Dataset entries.
Start of Block
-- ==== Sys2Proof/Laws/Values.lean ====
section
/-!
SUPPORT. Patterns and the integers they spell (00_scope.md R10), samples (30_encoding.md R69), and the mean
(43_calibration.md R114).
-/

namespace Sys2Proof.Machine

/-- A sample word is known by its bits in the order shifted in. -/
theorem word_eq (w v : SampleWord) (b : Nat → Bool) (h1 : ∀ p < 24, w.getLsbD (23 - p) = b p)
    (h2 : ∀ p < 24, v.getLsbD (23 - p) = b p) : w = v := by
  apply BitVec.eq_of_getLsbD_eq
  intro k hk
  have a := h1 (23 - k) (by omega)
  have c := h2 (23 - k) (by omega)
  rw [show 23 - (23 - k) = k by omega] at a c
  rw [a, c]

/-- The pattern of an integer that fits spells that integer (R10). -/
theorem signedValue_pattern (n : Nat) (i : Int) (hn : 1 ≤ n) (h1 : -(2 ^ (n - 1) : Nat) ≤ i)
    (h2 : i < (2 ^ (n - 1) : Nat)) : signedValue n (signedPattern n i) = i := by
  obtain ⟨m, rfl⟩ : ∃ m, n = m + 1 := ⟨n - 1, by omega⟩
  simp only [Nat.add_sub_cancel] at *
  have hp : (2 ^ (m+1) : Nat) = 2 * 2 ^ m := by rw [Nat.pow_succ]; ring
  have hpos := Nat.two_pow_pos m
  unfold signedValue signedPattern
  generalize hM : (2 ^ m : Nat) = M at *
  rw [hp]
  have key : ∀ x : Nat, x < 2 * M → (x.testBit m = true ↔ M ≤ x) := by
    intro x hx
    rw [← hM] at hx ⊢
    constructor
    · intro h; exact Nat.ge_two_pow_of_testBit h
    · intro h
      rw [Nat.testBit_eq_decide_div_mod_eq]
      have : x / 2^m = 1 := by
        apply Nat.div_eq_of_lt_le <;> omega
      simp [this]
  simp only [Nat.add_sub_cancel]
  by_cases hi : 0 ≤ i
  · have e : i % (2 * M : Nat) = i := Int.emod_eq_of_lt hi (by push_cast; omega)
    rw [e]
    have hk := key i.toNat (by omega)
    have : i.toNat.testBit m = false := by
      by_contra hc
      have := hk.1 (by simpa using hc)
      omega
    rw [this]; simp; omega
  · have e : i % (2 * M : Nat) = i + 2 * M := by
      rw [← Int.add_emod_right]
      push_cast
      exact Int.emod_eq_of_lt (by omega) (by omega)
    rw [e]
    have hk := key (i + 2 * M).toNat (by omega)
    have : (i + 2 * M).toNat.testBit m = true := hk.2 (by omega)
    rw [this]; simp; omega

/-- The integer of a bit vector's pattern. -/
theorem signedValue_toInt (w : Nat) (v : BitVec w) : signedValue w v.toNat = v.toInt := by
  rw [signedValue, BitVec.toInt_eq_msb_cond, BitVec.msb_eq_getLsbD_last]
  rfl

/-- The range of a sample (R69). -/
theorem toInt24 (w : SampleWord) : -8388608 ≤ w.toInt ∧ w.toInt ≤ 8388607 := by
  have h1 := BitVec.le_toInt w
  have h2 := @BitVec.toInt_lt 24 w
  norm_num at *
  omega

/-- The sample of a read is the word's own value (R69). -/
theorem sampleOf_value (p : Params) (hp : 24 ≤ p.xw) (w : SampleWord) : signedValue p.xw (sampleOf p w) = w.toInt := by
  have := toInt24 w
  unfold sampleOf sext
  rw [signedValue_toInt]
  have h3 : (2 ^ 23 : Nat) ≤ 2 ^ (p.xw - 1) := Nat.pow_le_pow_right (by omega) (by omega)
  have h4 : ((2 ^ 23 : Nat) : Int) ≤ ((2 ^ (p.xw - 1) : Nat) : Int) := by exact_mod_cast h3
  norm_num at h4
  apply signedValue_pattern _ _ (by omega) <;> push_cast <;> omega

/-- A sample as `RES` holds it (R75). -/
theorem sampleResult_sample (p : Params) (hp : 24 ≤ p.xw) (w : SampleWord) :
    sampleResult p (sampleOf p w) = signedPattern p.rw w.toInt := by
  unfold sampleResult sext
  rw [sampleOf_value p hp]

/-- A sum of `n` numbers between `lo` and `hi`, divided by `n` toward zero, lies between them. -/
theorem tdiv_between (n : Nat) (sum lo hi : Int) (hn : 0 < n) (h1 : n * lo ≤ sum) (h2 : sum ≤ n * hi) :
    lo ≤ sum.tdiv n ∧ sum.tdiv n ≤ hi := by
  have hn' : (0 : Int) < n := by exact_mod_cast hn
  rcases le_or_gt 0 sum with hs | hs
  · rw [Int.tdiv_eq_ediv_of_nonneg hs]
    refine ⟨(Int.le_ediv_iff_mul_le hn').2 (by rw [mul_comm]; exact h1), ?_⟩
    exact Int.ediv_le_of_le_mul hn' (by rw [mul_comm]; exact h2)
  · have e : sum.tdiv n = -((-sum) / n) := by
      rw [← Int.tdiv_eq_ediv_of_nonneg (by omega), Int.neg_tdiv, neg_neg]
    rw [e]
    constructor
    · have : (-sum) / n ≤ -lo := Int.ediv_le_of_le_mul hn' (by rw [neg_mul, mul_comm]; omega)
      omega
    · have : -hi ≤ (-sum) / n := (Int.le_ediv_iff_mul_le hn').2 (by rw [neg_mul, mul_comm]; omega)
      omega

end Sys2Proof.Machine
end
End of Block
YOUR OBJECTIVE.
Retype the entries above. Match them exactly.

YOUR SOLUTION.
-- ==== Sys2Proof/Laws/Values.lean ====
section
/-!
SUPPORT. Patterns and the integers they spell (00_scope.md R10), samples (30_encoding.md R69), and the mean
(43_calibration.md R114).
-/

namespace Sys2Proof.Machine

/-- A sample word is known by its bits in the order shifted in. -/
theorem word_eq (w v : SampleWord) (b : Nat → Bool) (h1 : ∀ p < 24, w.getLsbD (23 - p) = b p)
    (h2 : ∀ p < 24, v.getLsbD (23 - p) = b p) : w = v := by
  apply BitVec.eq_of_getLsbD_eq
  intro k hk
  have a := h1 (23 - k) (by omega)
  have c := h2 (23 - k) (by omega)
  rw [show 23 - (23 - k) = k by omega] at a c
  rw [a, c]

/-- The pattern of an integer that fits spells that integer (R10). -/
theorem signedValue_pattern (n : Nat) (i : Int) (hn : 1 ≤ n) (h1 : -(2 ^ (n - 1) : Nat) ≤ i)
    (h2 : i < (2 ^ (n - 1) : Nat)) : signedValue n (signedPattern n i) = i := by
  obtain ⟨m, rfl⟩ : ∃ m, n = m + 1 := ⟨n - 1, by omega⟩
  simp only [Nat.add_sub_cancel] at *
  have hp : (2 ^ (m+1) : Nat) = 2 * 2 ^ m := by rw [Nat.pow_succ]; ring
  have hpos := Nat.two_pow_pos m
  unfold signedValue signedPattern
  generalize hM : (2 ^ m : Nat) = M at *
  rw [hp]
  have key : ∀ x : Nat, x < 2 * M → (x.testBit m = true ↔ M ≤ x) := by
    intro x hx
    rw [← hM] at hx ⊢
    constructor
    · intro h; exact Nat.ge_two_pow_of_testBit h
    · intro h
      rw [Nat.testBit_eq_decide_div_mod_eq]
      have : x / 2^m = 1 := by
        apply Nat.div_eq_of_lt_le <;> omega
      simp [this]
  simp only [Nat.add_sub_cancel]
  by_cases hi : 0 ≤ i
  · have e : i % (2 * M : Nat) = i := Int.emod_eq_of_lt hi (by push_cast; omega)
    rw [e]
    have hk := key i.toNat (by omega)
    have : i.toNat.testBit m = false := by
      by_contra hc
      have := hk.1 (by simpa using hc)
      omega
    rw [this]; simp; omega
  · have e : i % (2 * M : Nat) = i + 2 * M := by
      rw [← Int.add_emod_right]
      push_cast
      exact Int.emod_eq_of_lt (by omega) (by omega)
    rw [e]
    have hk := key (i + 2 * M).toNat (by omega)
    have : (i + 2 * M).toNat.testBit m = true := hk.2 (by omega)
    rw [this]; simp; omega

/-- The integer of a bit vector's pattern. -/
theorem signedValue_toInt (w : Nat) (v : BitVec w) : signedValue w v.toNat = v.toInt := by
  rw [signedValue, BitVec.toInt_eq_msb_cond, BitVec.msb_eq_getLsbD_last]
  rfl

/-- The range of a sample (R69). -/
theorem toInt24 (w : SampleWord) : -8388608 ≤ w.toInt ∧ w.toInt ≤ 8388607 := by
  have h1 := BitVec.le_toInt w
  have h2 := @BitVec.toInt_lt 24 w
  norm_num at *
  omega

/-- The sample of a read is the word's own value (R69). -/
theorem sampleOf_value (p : Params) (hp : 24 ≤ p.xw) (w : SampleWord) : signedValue p.xw (sampleOf p w) = w.toInt := by
  have := toInt24 w
  unfold sampleOf sext
  rw [signedValue_toInt]
  have h3 : (2 ^ 23 : Nat) ≤ 2 ^ (p.xw - 1) := Nat.pow_le_pow_right (by omega) (by omega)
  have h4 : ((2 ^ 23 : Nat) : Int) ≤ ((2 ^ (p.xw - 1) : Nat) : Int) := by exact_mod_cast h3
  norm_num at h4
  apply signedValue_pattern _ _ (by omega) <;> push_cast <;> omega

/-- A sample as `RES` holds it (R75). -/
theorem sampleResult_sample (p : Params) (hp : 24 ≤ p.xw) (w : SampleWord) :
    sampleResult p (sampleOf p w) = signedPattern p.rw w.toInt := by
  unfold sampleResult sext
  rw [sampleOf_value p hp]

/-- A sum of `n` numbers between `lo` and `hi`, divided by `n` toward zero, lies between them. -/
theorem tdiv_between (n : Nat) (sum lo hi : Int) (hn : 0 < n) (h1 : n * lo ≤ sum) (h2 : sum ≤ n * hi) :
    lo ≤ sum.tdiv n ∧ sum.tdiv n ≤ hi := by
  have hn' : (0 : Int) < n := by exact_mod_cast hn
  rcases le_or_gt 0 sum with hs | hs
  · rw [Int.tdiv_eq_ediv_of_nonneg hs]
    refine ⟨(Int.le_ediv_iff_mul_le hn').2 (by rw [mul_comm]; exact h1), ?_⟩
    exact Int.ediv_le_of_le_mul hn' (by rw [mul_comm]; exact h2)
  · have e : sum.tdiv n = -((-sum) / n) := by
      rw [← Int.tdiv_eq_ediv_of_nonneg (by omega), Int.neg_tdiv, neg_neg]
    rw [e]
    constructor
    · have : (-sum) / n ≤ -lo := Int.ediv_le_of_le_mul hn' (by rw [neg_mul, mul_comm]; omega)
      omega
    · have : -hi ≤ (-sum) / n := (Int.le_ediv_iff_mul_le hn').2 (by rw [neg_mul, mul_comm]; omega)
      omega

end Sys2Proof.Machine
end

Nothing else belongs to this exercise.